▶ Exercise directions: Two lines mark the range in the entries below: the one holding "namespace Sys2Proof.Machine" and the one holding "FLUSH leaves no". Set down those two and all lines between them, exactly.
- - - - -
-- ==== Sys2Proof/Machine/Dispatch.lean ====
section
/-! DEFINITION. Which meaning each instruction and event has: one arm per constructor of Instr. -/

namespace Sys2Proof.Machine
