-- ==== Sys2Proof/Machine/Core.lean ====
section
/-! DEFINITION. The machine as the host sees it. -/

def Sys2Proof.core : Host.Core :=
  { State := Sys2Proof.Machine.State
    Fault := Sys2Proof.Machine.Fault
    Refusal := Sys2Proof.Machine.Refusal
    step := Sys2Proof.Machine.step
    reset := Sys2Proof.Machine.State.reset }
end

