/-- 07 R157, R158, R171, 05 R126, 00 R8: allocations whose EXPIRY has come expire; a fall of RETN pulls every EXPIRY in; a
revision that comes within 1400 cycles of the one before it, or below the retention guaranteed, changes nothing; the strand's
requests and its unit's commands that have waited 8192 cycles rise one class, the requests and copies to URGENT at most;
FLUSH leaves no group of a saved unit DIRTY. That a RETN below the guarantee changes nothing (log 60) and that a unit's matrix commands rise in class (log 85) are the model's choices. -/
def Obligations.TimersAndFlushes : Prop := ∀ (s : State) (n : Nat),
  (∃ t, exec .allocExpiry s = .next t ∧ t.core.allocs = s.core.allocs.map (fun a =>
    { a with expired := a.expired || decide (a.expiry ≤ s.now) }) ∧ t.u = s.u ∧ t.mem = s.mem) ∧
  ((∀ c, s.die.lastRev = some c → c + 1400 ≤ s.die.cycle) → 168000 * s.die.freq ≤ n * 1400 →
    ∃ t, exec (.retnChange s.die.num n) s = .next t ∧ t.die.retn = n ∧ t.die.lastRev = some s.die.cycle ∧ t.u = s.u ∧
      t.mem = s.mem ∧ (s.core.die = s.die.num → n < s.die.retn → t.core.allocs.map Alloc.expiry =
        s.core.allocs.map (fun a => min a.expiry (a.lastren + n)))) ∧
  ((∃ c, s.die.lastRev = some c ∧ s.die.cycle < c + 1400) ∨ n * 1400 < 168000 * s.die.freq →
    exec (.retnChange s.die.num n) s = .next s) ∧
  (let old := fun (aged : Bool) (c : Nat) => aged = false ∧ c + 8192 ≤ s.now
    ∃ t, exec .requestAging s = .next t ∧ t.u.regs = s.u.regs ∧ t.mem = s.mem ∧
      t.u.accs = s.u.accs.map (fun a => if old a.aged a.issued then { a with aged := true, svc := min 3 (a.svc + 1) } else a) ∧
      t.core.cbuf = s.core.cbuf.map (fun c => if c.who = s.u.who ∧ old c.aged c.entered then
        { c with aged := true, svc := min 3 (c.svc + 1) } else c) ∧
      t.core.matrix.buf = s.core.matrix.buf.map (fun c => if c.who = s.u.who ∧ old c.aged c.entered then
        { c with aged := true } else c)) ∧
  (wfTab TGroup.none s.u.regs.t = true → ∃ t, exec .flushWrite s = .next t ∧ t.u.regs.s = s.u.regs.s ∧ t.u.regs.v = s.u.regs.v ∧
    ∀ k ∈ foreignDirty s.u, (∃ sv ∈ s.work.saved, sv.who = (s.u.group k).holder) →
      t.u.group k = { s.u.group k with dirty := false })

/-- 02 R61, 08 R175, R176: the oldest waiting matrix command, whose issuer is not stopped, is accepted once the array has room for
it: planes that it exchanges are exchanged first, and it runs, a load with the shadow plane LOADING; a cause that its checks
find faults it. A load at the head whose bands are gated first wakes them: 200 cycles later they are gated no more, and the
load is accepted, or waits for room. A band gates 64 cycles after the last in which it held a valid row, unless a load fills
it or waits for it at the head (the last is the model's, log 80). 08 R183, R176, R179, R182: a step of the running command,
once it may begin, counts one more; MZA's clears its tile and no other, the second of MLDS and MLDS.T leaves the shadow plane
VALID, and one of MSTR adds up to 16 rows into its tile. 13 R280: with a checker error in a STRICT launch it is PIPE_ERR. 08
R181, R184, 06 R133: a command whose steps are done and whose least time has passed leaves the buffer with its flags raised;
where ACC_OVF is enabled and a value saturated it is raised at the issuer instead, with the tile and the count, and the
issuer's later commands go with it. Before that nothing changes. -/
def Obligations.TheArrayRuns : Prop :=
  (∀ (s : State) (c : MCmd),
    s.strandOf c.who = some s.u → s.u.trap.settle = none → s.core.matrix.waiting = some c →
    let m := s.core.matrix
    let op := mOp c.word
    let with' := fun (m' : Matrix) => ({ s with core := { s.core with matrix := m' } } : State)
    let runs := fun (m' : Matrix) (t : State) => t.u = s.u ∧ t.mem = s.mem ∧ t.core.matrix.active = m'.active ∧
      t.core.matrix.acc = m'.acc ∧ t.core.matrix.gated = m'.gated ∧ t.core.matrix.waking = m'.waking ∧
      t.core.matrix.buf = updFirst (fun x => x.seq = c.seq) (fun _ => { c with running := true, began := s.now }) m.buf ∧
      t.core.matrix.shadow = if isLoadOp op then ⟨.loading, c.fmt, c.mask, op = 6, c.loadDepth, [], []⟩ else m'.shadow
    let swapped := if swapsOp op then (m.noteHeld s.now).exchange else m
    let awake : Matrix := { m with waking := none, gated := m.gated.filter (fun b => !c.mask.testBit b) }
    (∀ b, m.waking = some b → exec .matrixAccept s = .next s ∧ (s.now < b → exec .bandWake s = .next s)) ∧
    (m.waking = none → isLoadOp op = true → m.gatedFor c = true →
      exec .matrixAccept s = .next (with' { m with waking := some (s.now + 200) })) ∧
    (m.waking = none → (isLoadOp op = true → m.gatedFor c = false) →
      (m.room c = false → exec .matrixAccept s = .next s) ∧
      (m.room c = true → (with' swapped).acceptTrap c = none → ∃ t, exec .matrixAccept s = .next t ∧ runs swapped t) ∧
      (∀ e, m.room c = true → (with' swapped).acceptTrap c = some e →
        exec .matrixAccept s = .next ((with' swapped).matrixFault c e))) ∧
    (∀ b, m.waking = some b → b ≤ s.now → isLoadOp op = true →
      (m.room c = false → exec .bandWake s = .next (with' awake)) ∧
      (m.room c = true → (with' awake).acceptTrap c = none → ∃ t, exec .bandWake s = .next t ∧ runs awake t) ∧
      (∀ e, m.room c = true → (with' awake).acceptTrap c = some e →
        exec .bandWake s = .next ((with' awake).matrixFault c e)))) ∧
  (∀ (s : State) (b : Nat), b < 4 → s.core.matrix.gated.contains b = false →
    let m := s.core.matrix
    (m.bandHeld b = false → m.wanted b = false → lookup 0 m.heldAt b + 64 ≤ s.now → exec (.bandGate b) s = .next
      { s with core := { s.core with matrix := { m with gated := insertBy id b m.gated } } }) ∧
    (m.bandHeld b = true ∨ m.wanted b = true ∨ s.now < lookup 0 m.heldAt b + 64 → exec (.bandGate b) s = .next s)) ∧
  (∀ (s : State) (c : MCmd) (load : Bool) (err : Option Mismatch),
    s.strandOf c.who = some s.u → s.core.matrix.runningOf load = some c →
    let m := s.core.matrix
    let op := mOp c.word
    let counts := fun (t : State) => ∃ x ∈ t.core.matrix.buf, x.seq = c.seq ∧ x.next = c.next + 1 ∧ x.began = s.now
    (s.stepMay c = false → exec (.matrixStep load err) s = .next s) ∧
    (s.stepMay c = true →
      (op = 13 → ∃ t, exec (.matrixStep load none) s = .next t ∧ counts t ∧ t.mem = s.mem ∧ t.u = s.u ∧
        (∀ j n, t.core.matrix.accAt (mAcc c.word) j n = 0) ∧
        ∀ k j n, k ≠ mAcc c.word → j < 128 → n < 128 → t.core.matrix.accAt k j n = m.accAt k j n) ∧
      (op = 3 ∨ op = 4 → ∀ l, (s.engineReads 3 ((c.loadParts c.next).map (fun x =>
          (x.addr, x.size, if x.inMasks then 0 else blockOfFmt c.fmt)))).data = .ok l →
        ∃ t, exec (.matrixStep load none) s = .next t ∧ counts t ∧
          t.core.matrix.shadow.st = if c.next = 1 then .valid else .loading) ∧
      (op = 8 → wfTab 0 m.acc = true → s.streamFault c (m.depthFor c) = none →
        ∀ l, (s.engineReads 3 (c.rowParts (m.depthFor c) (16 * c.next) (min 16 (c.rows - 16 * c.next)))).data = .ok l →
        ∃ t, exec (.matrixStep load none) s = .next t ∧ counts t ∧
          ∀ i bs n, l[i]? = some bs → n < 128 → 16 * c.next + i < 128 →
            t.core.matrix.accAt (mAcc c.word) (16 * c.next + i) n = BitVec.ofNat 32 (arrayElt m.active c.fmt c.prom
              ⟨bs, none⟩ n (if mZ c.word then 0 else (m.accAt (mAcc c.word) (16 * c.next + i) n).toNat)).val) ∧
      (∀ e, s.u.own.tolerant = false → exec (.matrixStep load (some e)) s = .next ((s.logFault 0 7).matrixFault c
        ⟨0x11, pipeInfo 3 (if e.control then 6 else 2) e.kind (mAcc c.word) 0 c.next⟩)))) ∧
  (∀ (s : State) (c : MCmd) (load : Bool),
    s.strandOf c.who = some s.u → s.core.matrix.runningOf load = some c →
    let m := s.core.matrix
    let u := s.u.raiseFlags c.flags
    (c.next < c.steps ∨ s.now < c.began + c.minCycles → exec (.matrixComplete load) s = .next s) ∧
    (c.steps ≤ c.next → c.began + c.minCycles ≤ s.now →
      (c.ovf = false ∨ c.sat = 0 → exec (.matrixComplete load) s = .next
        { s with u := u, core := { s.core with matrix := { m with buf := m.buf.filter (fun x => x.seq ≠ c.seq) } } }) ∧
      (c.ovf = true → c.sat ≠ 0 → s.u.st ≠ .ending →
        (∀ x ∈ m.buf, x.who = c.who → c.seq ≤ x.seq → isLoadOp (mOp x.word) = false) →
        let f : Trap := ⟨0x0E, mAcc c.word + 2 ^ 32 * min c.sat (2 ^ 32 - 1)⟩
        let left : State := { s with u := u, core := { s.core with matrix := { m with
          buf := m.buf.filter (fun x => !(decide (x.who = c.who) && c.seq ≤ x.seq)), waking := none } } }
        (s.u.trap.inHandler = false → s.u.trap.settle = none → s.u.flights = [] →
          exec (.matrixComplete load) s = .next (left.hardStop f c.epc s.u.pc)) ∧
        (s.u.trap.inHandler = true ∨ s.u.trap.settle ≠ none →
          exec (.matrixComplete load) s = .next { left with u := { u with trap := { u.trap with
            pend := some (s.u.trap.pend.getD ⟨f, c.epc⟩) } } }))))

/-- 08 R185, R187, 15 R331: a copy is accepted in the buffer's order and runs, or ends with the code of its check and no bytes;
a chunk of ZFILL writes zeros, and one of CPY the source's bytes, at the destination's homes and nowhere else; a chunk with
an operand on a module that is cut off ends its command with code 10 and no further byte; a ZFILL or a CPY that has nothing
left to move writes its token, zero for success. -/
def Obligations.CopiesRun : Prop := ∀ (s : State) (c : CCmd) (k n : Nat) (sp : Span) (src : List Byte),
  s.strandOf c.who = some s.u → wfTab 0 s.u.regs.s = true → s.mem.wf = true → c.tok ≠ 0 →
  (s.core.waitingCopy = some c → s.heldAtBl1 c = false → s.core.runningCopies < 16 → c.coll = false →
    (s.copyCheck c = none → ∃ t c', exec .copyAccept s = .next t ∧ c' ∈ t.core.cbuf ∧ c'.seq = c.seq ∧ c'.running = true ∧
      c'.todo = c.todo ∧ t.u = s.u ∧ t.mem = s.mem) ∧
    (∀ code xi wr, s.copyCheck c = some (code, xi, wr) → code ≠ 0 → code ≠ 3 → c.op ≠ 5 → ∃ t, exec .copyAccept s = .next t ∧
      t.u.scalar c.tok = BitVec.ofNat 64 (code + 256 * (xi % 16) + if wr then 4096 else 0) ∧
      t.core.cbuf = s.core.cbuf.filter (fun x => x.seq ≠ c.seq) ∧ t.mem = s.mem)) ∧
  (s.core.cbuf[k]? = some c → s.chunkMay c n = true → c.op = 0x12 ∨ c.op = 0x01 →
    let at' := chunkAt (c.chunkList 0) n
    let r := s.engineFetch 6 [(addOff c.sa at'.1, at'.2, 0)]
    let data := if c.op = 0x12 then zeros at'.2 else src
    let s1 := if c.op = 0x12 then s else r.st
    (c.op = 0x01 → r.data = .ok [src]) → s.unreachable c at'.1 at'.2 = none → s1.engineAt 6 (addOff c.sd at'.1) at'.2 kWrite = .ok sp → sp.homes.Nodup →
    data.length = sp.homes.length → (∀ h ∈ sp.homes, s1.mem.eccOf h = .clean) →
    ∃ t c', exec (.copyChunk k n none) s = .next t ∧ c'.code = none ∧
      (∀ (i : Nat) (h : Nat) (x : Byte), sp.homes[i]? = some h → data[i]? = some x → t.mem.byte h = x) ∧
      (∀ h, h ∉ sp.homes → t.mem.byte h = s.mem.byte h) ∧ t.u.regs.s = s.u.regs.s ∧
      c' ∈ t.core.cbuf ∧ c'.seq = c.seq ∧ c'.todo = c.todo.filter (fun x => x ≠ n) ∧ c'.moved = c.moved + at'.2) ∧
  (s.core.cbuf[k]? = some c → s.chunkMay c n = true → c.op = 0x12 ∨ c.op = 0x01 → ∀ xi wr,
    s.unreachable c (chunkAt (c.chunkList 0) n).1 (chunkAt (c.chunkList 0) n).2 = some (xi, wr) →
    ∃ t c', exec (.copyChunk k n none) s = .next t ∧ c' ∈ t.core.cbuf ∧ c'.seq = c.seq ∧ c'.todo = [] ∧ c'.code = some 10 ∧
      c'.moved = c.moved ∧ t.mem = s.mem ∧ t.u = s.u) ∧
  (s.core.cbuf[k]? = some c → c.running = true → c.coll = false → c.todo = [] → c.op = 0x01 ∨ c.op = 0x12 → c.xi = 0 →
    c.wr = false → ∃ t, exec (.copyComplete k) s = .next t ∧
      t.u.scalar c.tok = (match c.code with | none => 0 | some e => copyStatus e 0 false c.moved) ∧
      t.core.cbuf = s.core.cbuf.filter (fun x => x.seq ≠ c.seq) ∧ t.mem = s.mem)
- - - - -
▶ Answer space:
namespace Sys2Proof.Machine
-- ==== Sys2Proof/Machine/Core.lean ====
section
/-! DEFINITION. The machine as the host sees it. -/

def Sys2Proof.core : Host.Core :=
  { State := Sys2Proof.Machine.State
    Fault := Sys2Proof.Machine.Fault
    Refusal := Sys2Proof.Machine.Refusal
    step := Sys2Proof.Machine.step
    reset := Sys2Proof.Machine.State.reset }
end

/-- 07 R157, R158, R171, 05 R126, 00 R8: allocations whose EXPIRY has come expire; a fall of RETN pulls every EXPIRY in; a
revision that comes within 1400 cycles of the one before it, or below the retention guaranteed, changes nothing; the strand's
requests and its unit's commands that have waited 8192 cycles rise one class, the requests and copies to URGENT at most;
FLUSH leaves no group of a saved unit DIRTY. That a RETN below the guarantee changes nothing (log 60) and that a unit's matrix commands rise in class (log 85) are the model's choices. -/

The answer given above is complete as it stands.